All lines in the material containing the word "acquire" need to be copied.

-----

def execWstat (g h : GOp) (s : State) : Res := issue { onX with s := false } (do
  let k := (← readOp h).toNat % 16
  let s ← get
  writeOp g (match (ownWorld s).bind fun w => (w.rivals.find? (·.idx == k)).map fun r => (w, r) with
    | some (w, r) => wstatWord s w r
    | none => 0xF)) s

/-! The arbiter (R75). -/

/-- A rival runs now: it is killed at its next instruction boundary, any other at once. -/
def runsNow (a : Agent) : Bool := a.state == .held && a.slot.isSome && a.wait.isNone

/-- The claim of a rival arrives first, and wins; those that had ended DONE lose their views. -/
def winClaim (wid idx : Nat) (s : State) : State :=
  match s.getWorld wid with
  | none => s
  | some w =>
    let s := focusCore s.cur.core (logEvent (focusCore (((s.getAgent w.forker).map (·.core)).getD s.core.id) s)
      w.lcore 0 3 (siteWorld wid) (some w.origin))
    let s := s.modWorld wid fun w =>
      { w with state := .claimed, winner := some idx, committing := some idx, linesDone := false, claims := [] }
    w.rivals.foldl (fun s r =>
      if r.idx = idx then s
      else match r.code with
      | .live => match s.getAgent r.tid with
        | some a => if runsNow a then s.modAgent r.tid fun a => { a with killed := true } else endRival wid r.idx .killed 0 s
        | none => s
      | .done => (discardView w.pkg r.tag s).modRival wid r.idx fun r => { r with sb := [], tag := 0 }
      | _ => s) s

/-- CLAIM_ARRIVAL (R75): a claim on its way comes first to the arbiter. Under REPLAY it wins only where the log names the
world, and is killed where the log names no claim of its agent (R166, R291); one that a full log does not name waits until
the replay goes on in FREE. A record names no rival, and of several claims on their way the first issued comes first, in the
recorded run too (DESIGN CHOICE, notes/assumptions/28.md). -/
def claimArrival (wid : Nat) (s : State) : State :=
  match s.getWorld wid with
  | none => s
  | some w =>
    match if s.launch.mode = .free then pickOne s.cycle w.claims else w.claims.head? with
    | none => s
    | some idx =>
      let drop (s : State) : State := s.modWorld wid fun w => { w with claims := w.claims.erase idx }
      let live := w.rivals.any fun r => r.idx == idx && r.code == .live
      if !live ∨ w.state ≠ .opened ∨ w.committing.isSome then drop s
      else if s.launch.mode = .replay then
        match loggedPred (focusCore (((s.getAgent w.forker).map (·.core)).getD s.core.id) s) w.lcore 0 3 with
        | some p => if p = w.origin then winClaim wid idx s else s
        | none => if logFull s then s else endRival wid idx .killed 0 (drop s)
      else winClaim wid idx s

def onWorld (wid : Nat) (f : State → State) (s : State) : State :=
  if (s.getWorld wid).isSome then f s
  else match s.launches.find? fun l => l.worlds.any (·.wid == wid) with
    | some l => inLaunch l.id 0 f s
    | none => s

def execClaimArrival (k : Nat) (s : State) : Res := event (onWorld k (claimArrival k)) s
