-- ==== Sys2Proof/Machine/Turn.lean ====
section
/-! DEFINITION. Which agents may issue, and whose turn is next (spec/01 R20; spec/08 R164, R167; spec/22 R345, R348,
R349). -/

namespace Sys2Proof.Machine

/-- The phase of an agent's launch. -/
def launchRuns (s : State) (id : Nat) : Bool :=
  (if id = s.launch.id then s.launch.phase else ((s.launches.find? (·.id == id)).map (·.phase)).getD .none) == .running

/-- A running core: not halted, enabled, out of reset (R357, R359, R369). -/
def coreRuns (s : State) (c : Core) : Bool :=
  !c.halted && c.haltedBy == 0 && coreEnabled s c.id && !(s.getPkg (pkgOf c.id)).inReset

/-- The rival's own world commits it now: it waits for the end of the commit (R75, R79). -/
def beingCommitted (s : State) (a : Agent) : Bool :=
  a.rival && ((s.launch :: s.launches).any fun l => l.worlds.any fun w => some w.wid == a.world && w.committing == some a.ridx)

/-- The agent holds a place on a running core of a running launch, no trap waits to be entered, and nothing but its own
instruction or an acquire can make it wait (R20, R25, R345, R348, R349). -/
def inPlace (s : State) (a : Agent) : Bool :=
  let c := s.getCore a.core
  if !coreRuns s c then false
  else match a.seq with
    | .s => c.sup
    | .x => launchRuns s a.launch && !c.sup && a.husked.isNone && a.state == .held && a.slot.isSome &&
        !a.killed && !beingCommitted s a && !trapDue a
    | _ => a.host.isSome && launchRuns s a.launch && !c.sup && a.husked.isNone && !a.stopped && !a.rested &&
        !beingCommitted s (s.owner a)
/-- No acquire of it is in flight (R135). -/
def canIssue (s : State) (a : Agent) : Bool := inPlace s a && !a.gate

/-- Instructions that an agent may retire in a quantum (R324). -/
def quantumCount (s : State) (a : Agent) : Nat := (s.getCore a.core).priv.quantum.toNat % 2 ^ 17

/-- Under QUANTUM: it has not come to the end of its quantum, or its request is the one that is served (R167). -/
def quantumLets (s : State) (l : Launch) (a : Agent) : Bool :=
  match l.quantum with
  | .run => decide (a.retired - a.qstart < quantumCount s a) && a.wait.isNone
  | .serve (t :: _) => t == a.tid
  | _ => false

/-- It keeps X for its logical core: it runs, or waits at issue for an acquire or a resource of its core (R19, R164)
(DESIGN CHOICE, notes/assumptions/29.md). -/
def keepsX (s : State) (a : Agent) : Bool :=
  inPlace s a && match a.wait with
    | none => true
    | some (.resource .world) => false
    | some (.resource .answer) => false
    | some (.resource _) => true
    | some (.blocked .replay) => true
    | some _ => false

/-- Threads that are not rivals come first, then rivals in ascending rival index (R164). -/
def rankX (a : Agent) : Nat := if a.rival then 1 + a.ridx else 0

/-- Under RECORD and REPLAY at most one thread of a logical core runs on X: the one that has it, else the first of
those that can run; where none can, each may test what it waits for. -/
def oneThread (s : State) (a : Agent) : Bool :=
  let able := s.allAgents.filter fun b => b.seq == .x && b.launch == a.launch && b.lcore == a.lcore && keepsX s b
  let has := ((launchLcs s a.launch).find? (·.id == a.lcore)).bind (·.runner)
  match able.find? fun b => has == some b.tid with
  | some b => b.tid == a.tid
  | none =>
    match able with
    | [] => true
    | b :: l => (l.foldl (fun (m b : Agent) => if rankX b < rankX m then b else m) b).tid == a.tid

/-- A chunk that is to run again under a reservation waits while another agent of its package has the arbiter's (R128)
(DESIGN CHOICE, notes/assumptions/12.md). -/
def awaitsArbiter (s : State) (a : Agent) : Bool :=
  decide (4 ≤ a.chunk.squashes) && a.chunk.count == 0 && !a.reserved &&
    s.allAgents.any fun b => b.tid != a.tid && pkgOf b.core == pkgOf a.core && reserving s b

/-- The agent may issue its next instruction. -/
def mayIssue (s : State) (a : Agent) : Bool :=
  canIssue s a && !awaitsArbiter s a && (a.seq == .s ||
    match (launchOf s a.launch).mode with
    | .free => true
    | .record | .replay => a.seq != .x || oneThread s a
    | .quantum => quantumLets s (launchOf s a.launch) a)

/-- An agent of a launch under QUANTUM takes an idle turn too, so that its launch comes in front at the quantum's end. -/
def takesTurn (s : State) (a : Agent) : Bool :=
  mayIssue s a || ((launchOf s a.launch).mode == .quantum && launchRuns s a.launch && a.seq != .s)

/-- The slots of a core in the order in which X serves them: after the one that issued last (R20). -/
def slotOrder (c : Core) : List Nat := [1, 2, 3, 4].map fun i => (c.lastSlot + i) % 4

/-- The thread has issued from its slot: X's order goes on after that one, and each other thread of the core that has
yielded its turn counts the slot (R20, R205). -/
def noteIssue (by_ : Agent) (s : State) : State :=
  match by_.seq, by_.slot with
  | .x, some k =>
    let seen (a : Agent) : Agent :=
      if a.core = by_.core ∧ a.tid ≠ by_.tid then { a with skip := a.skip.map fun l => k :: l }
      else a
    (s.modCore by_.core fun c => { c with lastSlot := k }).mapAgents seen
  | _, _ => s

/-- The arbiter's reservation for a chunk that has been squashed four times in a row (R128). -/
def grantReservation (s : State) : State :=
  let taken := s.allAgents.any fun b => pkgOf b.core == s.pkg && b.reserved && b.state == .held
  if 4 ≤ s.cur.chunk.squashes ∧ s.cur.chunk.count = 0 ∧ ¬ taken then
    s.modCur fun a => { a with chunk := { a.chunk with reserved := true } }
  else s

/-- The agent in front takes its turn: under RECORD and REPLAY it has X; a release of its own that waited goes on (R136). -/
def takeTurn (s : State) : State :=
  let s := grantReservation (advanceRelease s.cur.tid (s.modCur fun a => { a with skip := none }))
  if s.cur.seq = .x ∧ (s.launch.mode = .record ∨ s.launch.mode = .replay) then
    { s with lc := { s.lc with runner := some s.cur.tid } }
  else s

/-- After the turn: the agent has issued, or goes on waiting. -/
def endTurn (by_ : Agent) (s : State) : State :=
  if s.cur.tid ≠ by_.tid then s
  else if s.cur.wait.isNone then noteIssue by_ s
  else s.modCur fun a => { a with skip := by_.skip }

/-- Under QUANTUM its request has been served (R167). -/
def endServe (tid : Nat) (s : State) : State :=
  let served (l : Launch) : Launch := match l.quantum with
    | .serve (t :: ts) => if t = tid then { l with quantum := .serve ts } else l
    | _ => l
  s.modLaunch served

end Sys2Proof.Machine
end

-----

Solution
instruction or an acquire can make it wait (R20, R25, R345, R348, R349). -/
/-- No acquire of it is in flight (R135). -/
/-- It keeps X for its logical core: it runs, or waits at issue for an acquire or a resource of its core (R19, R164)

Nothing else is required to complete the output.